- Instructions for the task
Tally the lines below that contain "hrsv" and reply with only the tally.

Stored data
/-- A word spells a row iff it has the row's opcode and is well-formed (R104, R106). -/
theorem OpcodeRow.spells_iff {r : OpcodeRow} (hr : r ∈ opcodeRows) (w : Word) :
    r.spells w = true ↔
      (RawCommand.ofWord w).opc = (RawCommand.ofWord r.pattern).opc ∧ (RawCommand.ofWord w).wellFormed = true := by
  obtain ⟨hpattern, hdef, hmask⟩ := opcodeRow_fields r hr
  rw [OpcodeRow.spells, beq_iff_eq, and_eq_iff_fields, RawCommand.wellFormed_iff, hmask]
  generalize RawCommand.ofWord w = c, RawCommand.ofWord r.pattern = d at *
  obtain ⟨-, hks, hm, hrsv11, hh, hrsv⟩ := RawCommand.mk.inj hpattern
  simp only [hks, hm, hrsv11, hh, hrsv, BitVec.and_allOnes, Bool.and_true]
  refine and_congr_right fun hopc => ?_
  obtain ⟨hdef', hadmitsKs, hadmitsM, hadmitsH⟩ := RawCommand.admits_congr hopc
  rw [hdef', hadmitsKs, hadmitsM, hadmitsH, hdef]
  have masked_ks :
      (c.ks &&& if d.admitsKs then 0#2 else BitVec.allOnes 2) = 0#2 ↔ d.admitsKs = true ∨ c.ks = 0#2 := by
    split
    · next h => simp [h]
    · next h => rw [BitVec.and_allOnes, or_iff_right h]
  have masked (b x : Bool) : (b && !x) = false ↔ x = true ∨ b = false := by cases x <;> simp
  simp only [masked_ks, masked, true_and]

/-- The defined opcodes are those of the map (R103, R106 (a)). -/
theorem RawCommand.opcodeDefined_iff_exists_row (c : RawCommand) :
    c.opcodeDefined = true ↔ ∃ r ∈ opcodeRows, c.opc = (RawCommand.ofWord r.pattern).opc := by
  have hmap : c.opcodeDefined = (opcodeRows.map (fun r => (RawCommand.ofWord r.pattern).opc)).contains c.opc := rfl
  rw [hmap, List.contains_iff_mem, List.mem_map]
  simp only [eq_comm]

/-- Some row matches a word iff the word is well-formed (R104, R106). -/
theorem opcodeRows_any_spells (w : Word) :
    opcodeRows.any (fun r => r.spells w) = (RawCommand.ofWord w).wellFormed := by
  rw [Bool.eq_iff_iff, List.any_eq_true]
  constructor
  · rintro ⟨r, hr, hspells⟩
    exact ((OpcodeRow.spells_iff hr w).1 hspells).2
  · intro hwf
    have hdef := ((RawCommand.wellFormed_iff _).1 hwf).1
    obtain ⟨r, hr, hopc⟩ := (RawCommand.opcodeDefined_iff_exists_row _).1 hdef
    exact ⟨r, hr, (OpcodeRow.spells_iff hr w).2 ⟨hopc, hwf⟩⟩

/-! ### Which opcodes are defined and which fields their rows take, by number (R103) -/

theorem RawCommand.opcodeDefined_iff (c : RawCommand) :
    c.opcodeDefined = true ↔ c.opc.toNat ∈
      [0x00, 0x01, 0x10, 0x11, 0x20, 0x21, 0x22, 0x23, 0x24, 0x25, 0x30, 0x31, 0x32, 0x33, 0x34, 0x35] := by
  simp [RawCommand.opcodeDefined, ← BitVec.toNat_inj]

theorem RawCommand.admitsKs_iff (c : RawCommand) :
    c.admitsKs = true ↔ c.opc.toNat ∈ [0x10, 0x11, 0x20, 0x21, 0x22, 0x23, 0x24, 0x25, 0x30] := by
  simp [RawCommand.admitsKs, ← BitVec.toNat_inj]

theorem RawCommand.admitsM_iff (c : RawCommand) :
    c.admitsM = true ↔ c.opc.toNat ∈ [0x20, 0x21, 0x22, 0x23, 0x24, 0x25] := by
  simp [RawCommand.admitsM, ← BitVec.toNat_inj]

theorem RawCommand.admitsH_iff (c : RawCommand) : c.admitsH = true ↔ c.opc.toNat ∈ [0x30, 0x31, 0x32] := by
  simp [RawCommand.admitsH, ← BitVec.toNat_inj]

/-- The reserved opcodes (R106 (a)). -/
theorem RawCommand.opcodeReserved_iff (c : RawCommand) :
    ¬ c.opcodeDefined = true ↔
      (0x02 ≤ c.opc.toNat ∧ c.opc.toNat ≤ 0x0F) ∨ (0x12 ≤ c.opc.toNat ∧ c.opc.toNat ≤ 0x1F) ∨
      (0x26 ≤ c.opc.toNat ∧ c.opc.toNat ≤ 0x2F) ∨ 0x36 ≤ c.opc.toNat := by
  simp only [RawCommand.opcodeDefined_iff, List.mem_cons, List.not_mem_nil, or_false]
  omega

/-- The defined opcodes whose row does not take KS (R103). -/
theorem RawCommand.refusesKs_iff (c : RawCommand) :
    (c.opcodeDefined = true ∧ ¬ c.admitsKs = true) ↔ c.opc.toNat ∈ [0x00, 0x01, 0x31, 0x32, 0x33, 0x34, 0x35] := by
  simp only [RawCommand.opcodeDefined_iff, RawCommand.admitsKs_iff, List.mem_cons, List.not_mem_nil, or_false]
  omega

/-- What keeps a word from being well-formed: a reserved opcode, or a 1 in a bit that must be 0 (R106). -/
theorem RawCommand.not_wellFormed_iff (c : RawCommand) :
    ¬ c.wellFormed = true ↔
      ¬ c.opcodeDefined = true ∨ c.rsv11 = true ∨ c.rsv ≠ 0#19 ∨
      (c.ks ≠ 0#2 ∧ c.opcodeDefined = true ∧ ¬ c.admitsKs = true) ∨ (c.m = true ∧ ¬ c.admitsM = true) ∨
      (c.h = true ∧ ¬ c.admitsH = true) := by
  simp only [RawCommand.wellFormed_iff, ← Bool.not_eq_true]
  tauto

/-! ### The decoder (R104, R106) -/

/-- An opcode names no command iff it is reserved, whatever the fields (R103). -/
theorem commandOf_eq_none_iff (c : RawCommand) (ks : KeySlot) (m : Bool) (h : HashAlg) :
    commandOf c.opc ks m h = none ↔ ¬ c.opcodeDefined = true := by
  rw [RawCommand.opcodeDefined_iff]
  unfold commandOf
  split <;> simp_all

/-- The decoder gives the command the opcode names on a well-formed word, and nothing on any other. -/
theorem decode_eq (w : Word) :
    let c := RawCommand.ofWord w
    decode w = if c.wellFormed then commandOf c.opc (slotOf c.ks) c.m (hashOf c.h) else none := by
  intro c
  have hany : opcodeRows.any (fun r => r.spells w) = c.wellFormed := opcodeRows_any_spells w
  simp only [decode, decodeWord, hany]
  cases commandOf c.opc (slotOf c.ks) c.m (hashOf c.h) with
  | none => exact (ite_self _).symm
  | some i => cases c.wellFormed <;> rfl

/-- A word is illegal iff it is not well-formed. -/
theorem decode_eq_none_iff (w : Word) : decode w = none ↔ ¬ (RawCommand.ofWord w).wellFormed = true := by
  rw [decode_eq]
  split
  · next hwf =>
    obtain ⟨hdef, -⟩ := (RawCommand.wellFormed_iff _).1 hwf
    simp [commandOf_eq_none_iff, hdef, hwf]
  · next hwf => simp [hwf]

/-- The decoder inverts the encoder: one case for each choice of fields a row admits (R103, R104). -/
theorem decode_encode (i : Instr) : decode (encode i) = some i := by
  cases i with
  | nop | zeroize | ctxUpdate | ctxFinal | ctxVerify => decide
  | kdfLegacy ks | kdfPbkdf2 ks => revert ks; decide
  | cbcEnc ks m | cbcDec ks m | cbcEncPkcs7 ks m | cbcDecPkcs7 ks m | cbcEncLegacy ks m | cbcDecLegacy ks m =>
    revert ks m; decide
  | macInitKs ks h => cases h <;> revert ks <;> decide
  | macInitBuf h | hashInit h => cases h <;> decide

end Sys2Proof
end

section
/-! PROOFS. The obligations of 30_encoding.md about illegal words and the worked encodings. -/

namespace Sys2Proof.Machine

/-- A write of a command word to CMD while Idle issues it, whatever the word (R38). -/
theorem State.busWrite_cmd_of_idle {s : State} (h : s.phase = .idle) (w : Word) :
    s.busWrite (.window 0x0014#16) .w4 w = (s.issue w, false) := by
  rw [State.busWrite_register s (by decide) (by decide), State.busy_of_idle h]
  rfl

/-- The step that completes an illegal word (R108). -/
theorem step_of_illegal {s : State} (hphase : s.phase = .busy) (hdelay : s.delay = 0) (hill : decode s.cmdr = none) :
    step s = .next (s.finish false .illegal) := by
  have hturn : s.engineTurn = true := s.engineTurn_iff.2 ⟨hphase, hdelay⟩
  simp only [step, hturn, if_true, completion, hill, execIllegal, State.raiseError_eq]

- Written response
2